Part of the film's success can also be attributed to the leads' charisma. We all know how magnetically charming Shah Rukh Khan can be as a young man, and how satisfyingly melodramatic he can be as an old man. Weep, my child, weep! But Preity Zinta matched and even outdid him in terms of sheer force of personality. Yay for girl power. In fact, that's where the Romeo and Juliet parallels come in - apart from the whole insta-star-cross'd lovers from the wrong sides of a divide, they also have that same mix of forceful confidence and helpless vulnerability. They are just bad-ass, 's all we're sayin'.

The music is all lovely, and the songs in the Punjab are particularly enchanting. Can such a paradise really exist?! Amitabh Bachchan brings his usual colorful booty-shaking to the role of the fun-lovin', rough-yet-kind, boozin' patriarch of rural development, and we just want to say, "Let the man dance!"

Our only criticism is the phenomenal final song, Tere Liye, is basically ruined by one, major mistake Chopra made. We're not posting it, it was so bad, but you can dare to watch it yourself. You'll see what we mean. Oy vey.

In the meantime, the best song.


The bit when the 'ghosts' sing to each lover is genius. GENIUS.




The Pakistani girl, the Indian boy.


Read a better-informed review, listen to the soundtrack, or just ogle Shah Rukh Khan.
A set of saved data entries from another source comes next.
theorem CueSound.showTick {s : State} (h : CueSound s) : CueSound (showTick s) := by
  unfold Machine.showTick; split
  · have hcore : CueCore none { s.setLayers (s.stack.layers.map Layer.tick) with showClock := later s.showClock 1 } := by
      refine h.core.filterMap (fun l => some l.tick) ?_ (by simp [State.setLayers]) le_rfl (List.Sublist.refl _) rfl
      intro a b ha hb; cases hb; exact ⟨(Layer.tick_sound (h.layers a ha)).1, (Layer.tick_sound (h.layers a ha)).2.1⟩
    refine h.of_core hcore rfl rfl rfl h.waiting (fun h0 => ?_) (fun h0 l hl => ?_)
    · simp [State.setLayers, h.empty h0]
    · obtain ⟨a, ha, rfl⟩ := List.mem_map.1 hl
      rw [(Layer.tick_sound (h.layers a ha)).2.2]; exact h.single h0 a ha
  · exact h

end Sys2Proof.Machine
end

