-- ==== Sys2Proof/Laws/Queue.lean ====
section
/-! SUPPORT. The outgoing queue's operations keep `QueueSound`. -/

namespace Sys2Proof.Machine

/-! ## Lists of entries -/

/-- What the place and the identity of an entry are made of. -/
def SendEntry.SamePlace (a b : SendEntry) : Prop :=
  a.header = b.header ∧ a.order = b.order ∧ a.kind = b.kind ∧ a.wave = b.wave

theorem SendEntry.Ahead.of_same {a b a' b' : SendEntry} (h : a.Ahead b) (ha : a'.SamePlace a) (hb : b'.SamePlace b) :
    a'.Ahead b' := by
  simp_all [SendEntry.Ahead, SendEntry.SamePlace]

theorem SendEntry.Apart.of_same {a b a' b' : SendEntry} (h : a.Apart b) (ha : a'.SamePlace a) (hb : b'.SamePlace b) :
    a'.Apart b' := by
  simp_all [SendEntry.Apart, SendEntry.SamePlace]

theorem SendEntry.Apart.symm {a b : SendEntry} (h : a.Apart b) : b.Apart a := by
  refine ⟨fun e => h.1 e.symm, fun e => h.2 ⟨e.1.symm, e.2.symm⟩⟩

theorem insertEntry_perm (e : SendEntry) (es : List SendEntry) : (insertEntry e es).Perm (e :: es) := by
  induction es with
  | nil => exact List.Perm.refl _
  | cons x xs ih =>
    unfold insertEntry; split
    · exact List.Perm.refl _
    · exact (List.Perm.cons x ih).trans (List.Perm.swap e x xs)

theorem insertEntry_ordered {e : SendEntry} {es : List SendEntry} (h : es.Pairwise SendEntry.Ahead)
    (ho : ∀ x ∈ es, x.order < e.order) : (insertEntry e es).Pairwise SendEntry.Ahead := by
  induction es with
  | nil => simp [insertEntry]
  | cons x xs ih =>
    rw [List.pairwise_cons] at h
    unfold insertEntry; split
    · rename_i hlt
      refine List.pairwise_cons.2 ⟨?_, List.pairwise_cons.2 h⟩
      intro y hy
      rcases List.mem_cons.1 hy with rfl | hy
      · exact .inl hlt
      · rcases h.1 y hy with h1 | h1
        · exact .inl (Nat.lt_trans hlt h1)
        · exact .inl (h1.1 ▸ hlt)
    · rename_i hge
      refine List.pairwise_cons.2 ⟨?_, ih h.2 fun y hy => ho y (List.mem_cons_of_mem _ hy)⟩
      intro y hy
      rcases List.mem_cons.1 ((insertEntry_perm e xs).mem_iff.1 hy) with rfl | hy
      · rcases Nat.lt_or_ge x.header.toNat y.header.toNat with h1 | h1
        · exact .inl h1
        · exact .inr ⟨BitVec.eq_of_toNat_eq (by omega), ho x List.mem_cons_self⟩
      · exact h.1 y hy

/-! ## Entries kept, changed or removed in place -/

/-- A change of entries in place, and removals, keep the queue sound. -/
theorem QueueSound.filterMap {s t : State} (h : QueueSound s) (g : SendEntry → Option SendEntry)
    (hg : ∀ e ∈ s.out.entries, ∀ e', g e = some e' → e'.SamePlace e ∧ e'.Sound t.config.zone)
    (he : t.out.entries = s.out.entries.filterMap g) (hn : t.out.nextOrder = s.out.nextOrder)
    (hk : t.takesRequests = false → t.out.entries = [])
    (ha : (t.out.entries.filter SendEntry.inFlight).length = t.bus.inAttempt.toNat)
    (hs : t.bus.inAttempt = true → t.takesRequests = true) : QueueSound t where
  entry := by
    intro e' h'
    rw [he, List.mem_filterMap] at h'
    obtain ⟨e, hm, hge⟩ := h'
    exact (hg e hm e' hge).2
  length := by
    rw [he]; exact (List.length_filterMap_le _ _).trans h.length
  ordered := by
    rw [he, List.pairwise_filterMap]
    exact h.ordered.imp_of_mem fun {a b} ha hb hab a' ha' b' hb' =>
      hab.of_same (hg a ha a' ha').1 (hg b hb b' hb').1
  apart := by
    rw [he, List.pairwise_filterMap]
    exact h.apart.imp_of_mem fun {a b} ha hb hab a' ha' b' hb' =>
      hab.of_same (hg a ha a' ha').1 (hg b hb b' hb').1
  counter := by
    intro e' h'
    rw [he, List.mem_filterMap] at h'
    obtain ⟨e, hm, hge⟩ := h'
    rw [(hg e hm e' hge).1.2.1, hn]
    exact h.counter e hm
  empty := hk
  attempt := ha
  speaking := hs

theorem QueueSound.of_eq {s t : State} (h : QueueSound s) (ho : t.out = s.out) (hz : t.config.zone = s.config.zone)
    (hk : t.takesRequests = s.takesRequests) (ha : t.bus.inAttempt = s.bus.inAttempt) : QueueSound t := by
  obtain ⟨h1, h2, h3, h4, h5, h6, h7, h8⟩ := h
  constructor <;> simp_all

theorem State.takesRequests_congr {s t : State} (hb : t.bus = s.bus) (hr : t.running = s.running) :
    t.takesRequests = s.takesRequests := by
  simp [State.takesRequests, hb, hr]

theorem QueueSound.of_frame {s t : State} (h : QueueSound s) (ho : t.out = s.out) (hb : t.bus = s.bus)
    (hc : t.config = s.config) (hr : t.running = s.running) : QueueSound t :=
  h.of_eq ho (by rw [hc]) (State.takesRequests_congr hb hr) (by rw [hb])
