-- ==== Sys2Proof/Tests/Slice0.lean ====
section
/-! SUPPORT. Tests: the well-formedness checks, one step on small states, and for every statement of Certificates/Slice0
a state that meets its hypotheses. -/

-- One theorem after the other: many kernel evaluations at once ask for too many threads.
set_option Elab.async false

namespace Sys2Proof.Tests

open Sys2Proof Sys2Proof.Machine

/-! ## Fixtures -/

/-- A record for zone 4: V_t 10.0 V, P 400 ms, sag cap 64, F 96, σ 16, a warm theme at level 200, dimmer 200, a dark fade
of 500 ms; S0 STREAM with 30 pixels, S2 CONFIRMED with 40, S3 PWM with 2; route 0 as head, routes 1 and 2 behind zone 3. -/
def record : List Byte :=
  [0x4C, 0x04, 0x02, 0x08, 0x40, 0x60, 0x10, 0xFF, 0xB4, 0x3C, 0xC8, 0xC8, 0x32, 0x40, 0x1E, 0x00] ++
  [0x00, 0x80, 0x28, 0xC0, 0x02, 0x01, 0x00, 0x00, 0x1E, 0x00, 0x00, 0x00, 0x00, 0x00, 0x00, 0x00] ++
  [0x00, 0x00, 0xA0, 0x00, 0x00, 0x00, 0xA1, 0x03, 0x00, 0x32, 0x81, 0x03, 0x00, 0x32, 0x00, 0x00] ++
  List.replicate 46 0 ++ [0x85, 0xFB]

/-- A warm colour, the theme of `record`. -/
def warm : Colour := ⟨255, 180, 60⟩

/-- A node in ACTIVE with `record` in use, idle line, empty queues and its base at the theme. -/
def active : State := { State.reset with
  nodeState := .active
  config := configOf record
  bus := { BusPort.powerOn with line := .outside .rise 0 }
  roster := { Roster.powerOn with presenceTimer := some 400 }
  level := ⟨255, 200, 200, none, none⟩
  base := ⟨⟨warm, 200⟩, ⟨warm, 200⟩, none⟩
  ports := Vector.ofFn fun p => Port.start (configOf record).ports[p] 0 }

/-- What a command leaves, or the reset state where it does not go on. -/
def after (c : Instr) (s : State) : State :=
  match exec c s with
  | .next t => t
  | .fault _ | .refused _ => State.reset

/-- A node in DRAINING. -/
def draining (phase : DrainPhase) : State := { active with
  nodeState := .draining phase
  drainDeadline := if phase = .proper then some 0 else none }

/-- A queue entry of zone 4. -/
def entry (k : SendKind) (order : Nat) (inFlight : Bool) : SendEntry where
  kind := k
  header := sendHeader k 4
  order := order
  budget := k.budget
  wave := if k = .handoff then some ⟨⟨3, 7⟩, 1⟩ else none
  inFlight := inFlight
  renew := false
  withdrawn := false
  clearMarks := GroupFlags.clear

/-- The node with these entries in its queue. -/
def queued (es : List SendEntry) : State := { active with out := ⟨es, 9⟩ }

/-- The node with its first entry in flight as frame `f`. -/
def sending (f : Frame) (es : List SendEntry) : State :=
  { queued es with bus := { active.bus with line := .sending f } }

/-- A one-byte frame. -/
def capFrame : Frame := Frame.make (sendHeader .cap 4) [255]

/-- The node following a frame. -/
def receiving : State := { active with bus := { active.bus with line := .receiving } }

/-- The bits of a frame of another station on a clean line. -/
def heard (h : BitVec 12) (body : List Byte) : List LineBit := cleanLine (Frame.make h body).bits

/-- The node with an order in its handling slot. -/
def handling (origin : ZoneNo) (o : Order) : State :=
  { active with intake := { active.intake with slot := some ⟨⟨origin, o⟩, ⟨0, 400⟩⟩ } }

/-- A key, and a shape of a plain layer. -/
def key : CueKey := ⟨3, 7⟩
def shape : Shape := ⟨.hold, false, false, .keep, .replace, 2, ⟨255, 0, 0⟩, Colour.black, 100, 3, 128⟩

/-- A running layer of `key` one phase before its due point. -/
def layer : Layer := ⟨key, 1, false, shape, 49, 1, 255, .running, none, false, 0⟩

/-- A record of `key` that waits for zone 3. -/
def cue : CueRecord := ⟨key, 1, shape, 0, .awaitHandoff, [], some 500, none⟩

/-- The node with these layers, and with these records. -/
def lit (ls : List Layer) : State := { active with stack := ⟨ls, 9⟩ }
def waiting (cs : List CueRecord) : State := { active with cues := cs }

/-- The node with port `p` as given. -/
def withPort (p : Fin 4) (x : Port) : State := active.setPort p x

/-- A port of `active`. -/
def port (p : Fin 4) : Port := active.ports[p]

/-! ## Well-formed commands: each check refuses an ill-formed term -/

theorem test_wf_config_read_failure :
    (Instr.configReadFailure 0xFF).wf = true ∧ (Instr.configReadFailure 0x4C).wf = false := by decide +kernel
(Oh yeah, and our favorite bit was as the credits rolled, and the elderly Veer-Zaara frolicked through the Punjab, reunited at last, with Veer looking disconcertingly like a kindly hobo. Awww. Oh yeah, again, and there's another excellent use of Sufi qawwalis during one scene; look out for it.)

4 comments:

ajnabi said...

I am putty in Chopra's hands. Seriously, I am a fool for this movie. After I read this review I went back and rewatched the ending but didn't see what the mistake was! Am blind, perhaps, or blindED by lurve for the SRK/Preity jodi here. Hmmm.

~^~*~ k!r@n ~*~^~ said...

someone care to fill me in on chopra's big mistake?

Anarchivist said...

I'm mid-Veer-Zaara -- slightly past the intermission, and I had to take a break because I was already getting all weepified and emotionally wrought. I don't think I can take another hour! But to the point that I've watched, you're spot on.

Q Leo Rahman said...

It was a sweet and nostalgic love story, with baeutiful music from the late Madan Mohan. The only thing I felt off was the antagonistic character.